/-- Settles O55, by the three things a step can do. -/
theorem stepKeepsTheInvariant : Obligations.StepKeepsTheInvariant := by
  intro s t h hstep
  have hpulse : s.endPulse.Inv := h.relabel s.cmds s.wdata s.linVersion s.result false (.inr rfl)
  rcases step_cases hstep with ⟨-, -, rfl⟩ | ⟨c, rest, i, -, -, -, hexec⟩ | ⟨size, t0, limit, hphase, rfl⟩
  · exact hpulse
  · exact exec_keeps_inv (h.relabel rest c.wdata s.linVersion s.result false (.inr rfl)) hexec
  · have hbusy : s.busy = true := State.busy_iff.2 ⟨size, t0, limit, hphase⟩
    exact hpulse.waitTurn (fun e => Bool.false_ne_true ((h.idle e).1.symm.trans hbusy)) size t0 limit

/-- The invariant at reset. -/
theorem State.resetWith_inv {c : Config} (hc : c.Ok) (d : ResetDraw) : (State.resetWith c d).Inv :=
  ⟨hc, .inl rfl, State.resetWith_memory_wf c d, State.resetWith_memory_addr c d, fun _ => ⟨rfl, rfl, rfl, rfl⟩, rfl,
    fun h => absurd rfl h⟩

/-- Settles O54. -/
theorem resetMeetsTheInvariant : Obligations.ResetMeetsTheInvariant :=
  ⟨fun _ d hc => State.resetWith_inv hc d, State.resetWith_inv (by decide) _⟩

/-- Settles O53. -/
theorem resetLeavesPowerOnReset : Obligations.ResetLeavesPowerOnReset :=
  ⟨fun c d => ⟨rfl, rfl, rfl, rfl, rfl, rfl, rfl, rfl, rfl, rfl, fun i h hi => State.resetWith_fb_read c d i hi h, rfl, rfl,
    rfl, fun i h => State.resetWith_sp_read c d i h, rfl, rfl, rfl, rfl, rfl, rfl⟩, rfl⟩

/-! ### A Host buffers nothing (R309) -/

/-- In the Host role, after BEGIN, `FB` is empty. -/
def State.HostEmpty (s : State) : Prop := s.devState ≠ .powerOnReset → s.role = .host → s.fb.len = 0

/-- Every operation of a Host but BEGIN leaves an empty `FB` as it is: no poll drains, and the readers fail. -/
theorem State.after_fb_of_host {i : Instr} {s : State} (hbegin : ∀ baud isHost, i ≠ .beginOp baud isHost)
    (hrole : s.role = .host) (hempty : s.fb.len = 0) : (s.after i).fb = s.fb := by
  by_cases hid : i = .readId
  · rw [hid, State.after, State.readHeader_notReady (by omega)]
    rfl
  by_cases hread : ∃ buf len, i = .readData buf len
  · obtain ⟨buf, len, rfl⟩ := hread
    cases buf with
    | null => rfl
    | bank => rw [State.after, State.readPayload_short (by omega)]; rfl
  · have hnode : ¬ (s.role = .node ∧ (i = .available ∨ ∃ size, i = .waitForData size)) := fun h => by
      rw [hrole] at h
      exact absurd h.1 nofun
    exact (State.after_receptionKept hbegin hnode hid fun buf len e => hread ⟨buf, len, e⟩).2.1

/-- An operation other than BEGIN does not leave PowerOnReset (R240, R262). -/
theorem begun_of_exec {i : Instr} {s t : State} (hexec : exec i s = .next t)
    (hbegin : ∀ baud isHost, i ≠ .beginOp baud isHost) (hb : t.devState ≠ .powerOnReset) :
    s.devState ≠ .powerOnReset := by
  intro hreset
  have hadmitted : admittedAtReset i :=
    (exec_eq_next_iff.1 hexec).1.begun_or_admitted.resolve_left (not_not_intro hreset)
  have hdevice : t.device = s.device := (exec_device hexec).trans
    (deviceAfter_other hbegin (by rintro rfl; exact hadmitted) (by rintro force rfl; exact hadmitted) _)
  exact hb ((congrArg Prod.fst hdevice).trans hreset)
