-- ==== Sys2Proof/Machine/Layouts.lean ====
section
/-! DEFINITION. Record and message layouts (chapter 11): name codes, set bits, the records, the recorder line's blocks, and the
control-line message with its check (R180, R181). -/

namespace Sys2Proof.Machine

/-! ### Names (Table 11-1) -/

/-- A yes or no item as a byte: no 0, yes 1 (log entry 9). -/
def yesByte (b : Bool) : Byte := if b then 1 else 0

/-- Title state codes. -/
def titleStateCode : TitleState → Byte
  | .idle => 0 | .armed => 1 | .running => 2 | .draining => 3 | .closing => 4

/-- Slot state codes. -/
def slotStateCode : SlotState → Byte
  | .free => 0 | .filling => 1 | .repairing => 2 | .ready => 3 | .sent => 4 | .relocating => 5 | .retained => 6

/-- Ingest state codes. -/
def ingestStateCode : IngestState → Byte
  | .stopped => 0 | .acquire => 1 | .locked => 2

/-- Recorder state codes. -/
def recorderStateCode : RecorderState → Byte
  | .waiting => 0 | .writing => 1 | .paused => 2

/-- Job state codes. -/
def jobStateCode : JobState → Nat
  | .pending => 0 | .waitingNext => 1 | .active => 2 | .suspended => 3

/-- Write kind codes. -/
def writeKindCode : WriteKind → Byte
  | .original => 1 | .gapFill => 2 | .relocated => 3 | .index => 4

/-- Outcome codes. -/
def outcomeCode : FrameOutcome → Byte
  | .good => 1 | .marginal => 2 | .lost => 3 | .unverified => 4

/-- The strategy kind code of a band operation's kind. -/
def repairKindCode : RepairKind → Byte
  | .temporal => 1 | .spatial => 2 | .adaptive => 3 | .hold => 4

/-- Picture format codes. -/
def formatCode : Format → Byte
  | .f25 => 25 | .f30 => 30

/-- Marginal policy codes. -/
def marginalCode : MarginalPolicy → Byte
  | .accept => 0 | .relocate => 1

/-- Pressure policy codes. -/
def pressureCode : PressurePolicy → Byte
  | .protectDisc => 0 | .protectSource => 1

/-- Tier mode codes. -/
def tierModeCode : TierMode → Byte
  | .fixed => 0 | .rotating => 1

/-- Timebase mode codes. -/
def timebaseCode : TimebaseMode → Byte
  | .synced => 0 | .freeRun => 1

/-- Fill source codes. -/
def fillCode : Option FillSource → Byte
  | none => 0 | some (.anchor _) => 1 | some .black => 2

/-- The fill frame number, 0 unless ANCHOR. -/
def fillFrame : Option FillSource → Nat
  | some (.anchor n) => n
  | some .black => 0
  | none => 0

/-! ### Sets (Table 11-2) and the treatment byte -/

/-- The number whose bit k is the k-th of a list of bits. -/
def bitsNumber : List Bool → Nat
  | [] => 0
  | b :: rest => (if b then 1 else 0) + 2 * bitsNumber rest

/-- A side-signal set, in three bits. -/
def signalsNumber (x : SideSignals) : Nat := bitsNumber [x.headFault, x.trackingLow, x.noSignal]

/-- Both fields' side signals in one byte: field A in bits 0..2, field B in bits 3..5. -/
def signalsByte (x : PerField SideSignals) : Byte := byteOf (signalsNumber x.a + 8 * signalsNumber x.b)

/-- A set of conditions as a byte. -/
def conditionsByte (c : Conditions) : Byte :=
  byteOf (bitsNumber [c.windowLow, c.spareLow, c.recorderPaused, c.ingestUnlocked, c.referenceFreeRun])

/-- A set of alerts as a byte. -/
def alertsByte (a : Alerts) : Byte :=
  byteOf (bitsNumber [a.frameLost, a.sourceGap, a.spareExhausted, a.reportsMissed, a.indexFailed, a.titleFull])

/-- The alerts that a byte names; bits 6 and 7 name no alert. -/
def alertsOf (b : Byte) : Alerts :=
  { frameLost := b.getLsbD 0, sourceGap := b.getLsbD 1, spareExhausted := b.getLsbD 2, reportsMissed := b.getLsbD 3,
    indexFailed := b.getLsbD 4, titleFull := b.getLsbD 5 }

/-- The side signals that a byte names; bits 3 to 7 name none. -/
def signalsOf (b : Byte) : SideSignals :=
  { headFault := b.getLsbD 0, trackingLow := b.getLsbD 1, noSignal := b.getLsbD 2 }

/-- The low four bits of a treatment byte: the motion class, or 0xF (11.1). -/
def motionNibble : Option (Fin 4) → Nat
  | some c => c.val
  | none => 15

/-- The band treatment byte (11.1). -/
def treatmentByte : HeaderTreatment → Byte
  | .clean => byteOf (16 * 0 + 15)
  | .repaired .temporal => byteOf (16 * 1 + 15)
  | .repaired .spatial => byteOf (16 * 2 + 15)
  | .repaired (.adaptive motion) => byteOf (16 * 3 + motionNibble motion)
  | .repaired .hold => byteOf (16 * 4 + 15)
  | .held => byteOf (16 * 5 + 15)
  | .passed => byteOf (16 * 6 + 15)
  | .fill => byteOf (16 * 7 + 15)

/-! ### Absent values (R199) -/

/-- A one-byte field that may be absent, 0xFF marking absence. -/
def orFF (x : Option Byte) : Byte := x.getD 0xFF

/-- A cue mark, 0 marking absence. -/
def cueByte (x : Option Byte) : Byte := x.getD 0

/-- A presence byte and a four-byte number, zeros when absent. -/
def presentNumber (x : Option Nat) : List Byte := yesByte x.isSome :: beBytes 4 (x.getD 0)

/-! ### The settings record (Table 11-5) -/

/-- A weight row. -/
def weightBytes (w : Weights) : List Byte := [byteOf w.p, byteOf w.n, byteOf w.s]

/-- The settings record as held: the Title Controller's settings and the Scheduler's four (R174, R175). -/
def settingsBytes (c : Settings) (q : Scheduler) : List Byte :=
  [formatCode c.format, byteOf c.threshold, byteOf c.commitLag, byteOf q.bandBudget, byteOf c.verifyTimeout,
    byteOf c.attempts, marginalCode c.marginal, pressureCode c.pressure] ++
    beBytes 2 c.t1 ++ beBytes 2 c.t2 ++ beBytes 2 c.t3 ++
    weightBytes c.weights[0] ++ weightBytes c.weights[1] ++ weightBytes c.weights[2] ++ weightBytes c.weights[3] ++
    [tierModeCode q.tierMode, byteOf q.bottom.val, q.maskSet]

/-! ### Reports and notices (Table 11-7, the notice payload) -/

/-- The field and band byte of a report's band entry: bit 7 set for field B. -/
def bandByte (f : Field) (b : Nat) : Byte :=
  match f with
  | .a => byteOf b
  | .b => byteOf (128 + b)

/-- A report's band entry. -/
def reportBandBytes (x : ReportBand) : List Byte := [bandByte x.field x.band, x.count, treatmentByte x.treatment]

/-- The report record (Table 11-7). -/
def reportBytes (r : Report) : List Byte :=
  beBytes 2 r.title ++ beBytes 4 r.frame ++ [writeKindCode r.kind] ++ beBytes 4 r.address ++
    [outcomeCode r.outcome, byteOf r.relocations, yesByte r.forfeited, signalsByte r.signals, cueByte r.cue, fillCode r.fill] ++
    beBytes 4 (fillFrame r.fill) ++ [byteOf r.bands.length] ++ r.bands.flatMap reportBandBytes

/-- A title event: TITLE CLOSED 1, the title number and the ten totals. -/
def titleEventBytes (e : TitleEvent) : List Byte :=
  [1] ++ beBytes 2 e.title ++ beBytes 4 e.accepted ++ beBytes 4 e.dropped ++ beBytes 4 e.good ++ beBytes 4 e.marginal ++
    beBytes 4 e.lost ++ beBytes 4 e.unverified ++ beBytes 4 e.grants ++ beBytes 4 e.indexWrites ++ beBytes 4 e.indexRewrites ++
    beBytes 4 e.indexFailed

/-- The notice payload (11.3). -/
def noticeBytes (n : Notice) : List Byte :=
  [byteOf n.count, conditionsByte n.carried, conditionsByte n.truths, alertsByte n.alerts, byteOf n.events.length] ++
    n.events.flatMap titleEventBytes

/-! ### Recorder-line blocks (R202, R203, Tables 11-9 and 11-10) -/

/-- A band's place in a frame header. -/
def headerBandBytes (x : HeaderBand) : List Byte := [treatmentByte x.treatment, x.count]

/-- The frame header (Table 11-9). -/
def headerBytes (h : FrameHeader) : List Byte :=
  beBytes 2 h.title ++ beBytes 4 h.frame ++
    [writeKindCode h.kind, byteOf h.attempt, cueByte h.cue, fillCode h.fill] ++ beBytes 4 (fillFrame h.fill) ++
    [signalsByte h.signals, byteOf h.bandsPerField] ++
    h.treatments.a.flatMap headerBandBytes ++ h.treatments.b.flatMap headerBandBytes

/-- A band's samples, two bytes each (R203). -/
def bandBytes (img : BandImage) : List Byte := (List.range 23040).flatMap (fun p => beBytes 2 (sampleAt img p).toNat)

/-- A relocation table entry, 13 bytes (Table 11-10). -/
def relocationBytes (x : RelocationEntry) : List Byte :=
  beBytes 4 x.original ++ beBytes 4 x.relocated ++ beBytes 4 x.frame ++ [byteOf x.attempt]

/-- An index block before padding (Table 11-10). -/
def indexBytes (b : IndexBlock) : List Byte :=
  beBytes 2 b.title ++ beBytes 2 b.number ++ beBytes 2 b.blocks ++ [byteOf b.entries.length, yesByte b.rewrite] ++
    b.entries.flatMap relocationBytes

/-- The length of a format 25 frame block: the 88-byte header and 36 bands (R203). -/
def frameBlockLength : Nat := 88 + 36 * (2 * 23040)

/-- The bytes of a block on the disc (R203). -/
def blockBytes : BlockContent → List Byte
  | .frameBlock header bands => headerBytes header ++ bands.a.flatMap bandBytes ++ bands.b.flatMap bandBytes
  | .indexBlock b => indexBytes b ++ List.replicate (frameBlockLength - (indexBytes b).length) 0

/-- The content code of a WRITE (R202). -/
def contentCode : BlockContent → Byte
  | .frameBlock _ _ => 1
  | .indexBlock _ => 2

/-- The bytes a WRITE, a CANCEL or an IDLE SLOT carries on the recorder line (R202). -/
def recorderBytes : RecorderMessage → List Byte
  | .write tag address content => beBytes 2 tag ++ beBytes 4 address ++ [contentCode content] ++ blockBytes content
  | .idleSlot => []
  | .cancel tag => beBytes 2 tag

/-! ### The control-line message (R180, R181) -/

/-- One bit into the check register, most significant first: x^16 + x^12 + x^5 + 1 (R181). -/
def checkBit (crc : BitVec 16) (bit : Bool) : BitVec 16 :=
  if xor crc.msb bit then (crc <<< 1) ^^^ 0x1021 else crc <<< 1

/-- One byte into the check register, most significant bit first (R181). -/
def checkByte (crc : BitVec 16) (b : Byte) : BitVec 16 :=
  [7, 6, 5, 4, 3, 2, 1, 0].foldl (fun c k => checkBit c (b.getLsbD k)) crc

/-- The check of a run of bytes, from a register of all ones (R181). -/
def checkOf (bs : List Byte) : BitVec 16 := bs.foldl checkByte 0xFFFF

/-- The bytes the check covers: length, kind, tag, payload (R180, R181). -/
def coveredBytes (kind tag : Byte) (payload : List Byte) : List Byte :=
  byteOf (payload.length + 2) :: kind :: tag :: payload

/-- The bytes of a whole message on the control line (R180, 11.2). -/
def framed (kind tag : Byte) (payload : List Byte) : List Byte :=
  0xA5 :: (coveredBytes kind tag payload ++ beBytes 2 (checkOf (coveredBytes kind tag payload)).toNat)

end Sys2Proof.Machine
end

[Your instructions]: Beginning at the opening line of the data, transcribe each line exactly until you reach the line with "exact absurd h.1 nofun", which you also include, and go no further.

[Answer for the task]:
/-- Settles O55, by the three things a step can do. -/
theorem stepKeepsTheInvariant : Obligations.StepKeepsTheInvariant := by
  intro s t h hstep
  have hpulse : s.endPulse.Inv := h.relabel s.cmds s.wdata s.linVersion s.result false (.inr rfl)
  rcases step_cases hstep with ⟨-, -, rfl⟩ | ⟨c, rest, i, -, -, -, hexec⟩ | ⟨size, t0, limit, hphase, rfl⟩
  · exact hpulse
  · exact exec_keeps_inv (h.relabel rest c.wdata s.linVersion s.result false (.inr rfl)) hexec
  · have hbusy : s.busy = true := State.busy_iff.2 ⟨size, t0, limit, hphase⟩
    exact hpulse.waitTurn (fun e => Bool.false_ne_true ((h.idle e).1.symm.trans hbusy)) size t0 limit

/-- The invariant at reset. -/
theorem State.resetWith_inv {c : Config} (hc : c.Ok) (d : ResetDraw) : (State.resetWith c d).Inv :=
  ⟨hc, .inl rfl, State.resetWith_memory_wf c d, State.resetWith_memory_addr c d, fun _ => ⟨rfl, rfl, rfl, rfl⟩, rfl,
    fun h => absurd rfl h⟩

/-- Settles O54. -/
theorem resetMeetsTheInvariant : Obligations.ResetMeetsTheInvariant :=
  ⟨fun _ d hc => State.resetWith_inv hc d, State.resetWith_inv (by decide) _⟩

/-- Settles O53. -/
theorem resetLeavesPowerOnReset : Obligations.ResetLeavesPowerOnReset :=
  ⟨fun c d => ⟨rfl, rfl, rfl, rfl, rfl, rfl, rfl, rfl, rfl, rfl, fun i h hi => State.resetWith_fb_read c d i hi h, rfl, rfl,
    rfl, fun i h => State.resetWith_sp_read c d i h, rfl, rfl, rfl, rfl, rfl, rfl⟩, rfl⟩

/-! ### A Host buffers nothing (R309) -/

/-- In the Host role, after BEGIN, `FB` is empty. -/
def State.HostEmpty (s : State) : Prop := s.devState ≠ .powerOnReset → s.role = .host → s.fb.len = 0

/-- Every operation of a Host but BEGIN leaves an empty `FB` as it is: no poll drains, and the readers fail. -/
theorem State.after_fb_of_host {i : Instr} {s : State} (hbegin : ∀ baud isHost, i ≠ .beginOp baud isHost)
    (hrole : s.role = .host) (hempty : s.fb.len = 0) : (s.after i).fb = s.fb := by
  by_cases hid : i = .readId
  · rw [hid, State.after, State.readHeader_notReady (by omega)]
    rfl
  by_cases hread : ∃ buf len, i = .readData buf len
  · obtain ⟨buf, len, rfl⟩ := hread
    cases buf with
    | null => rfl
    | bank => rw [State.after, State.readPayload_short (by omega)]; rfl
  · have hnode : ¬ (s.role = .node ∧ (i = .available ∨ ∃ size, i = .waitForData size)) := fun h => by
      rw [hrole] at h
      exact absurd h.1 nofun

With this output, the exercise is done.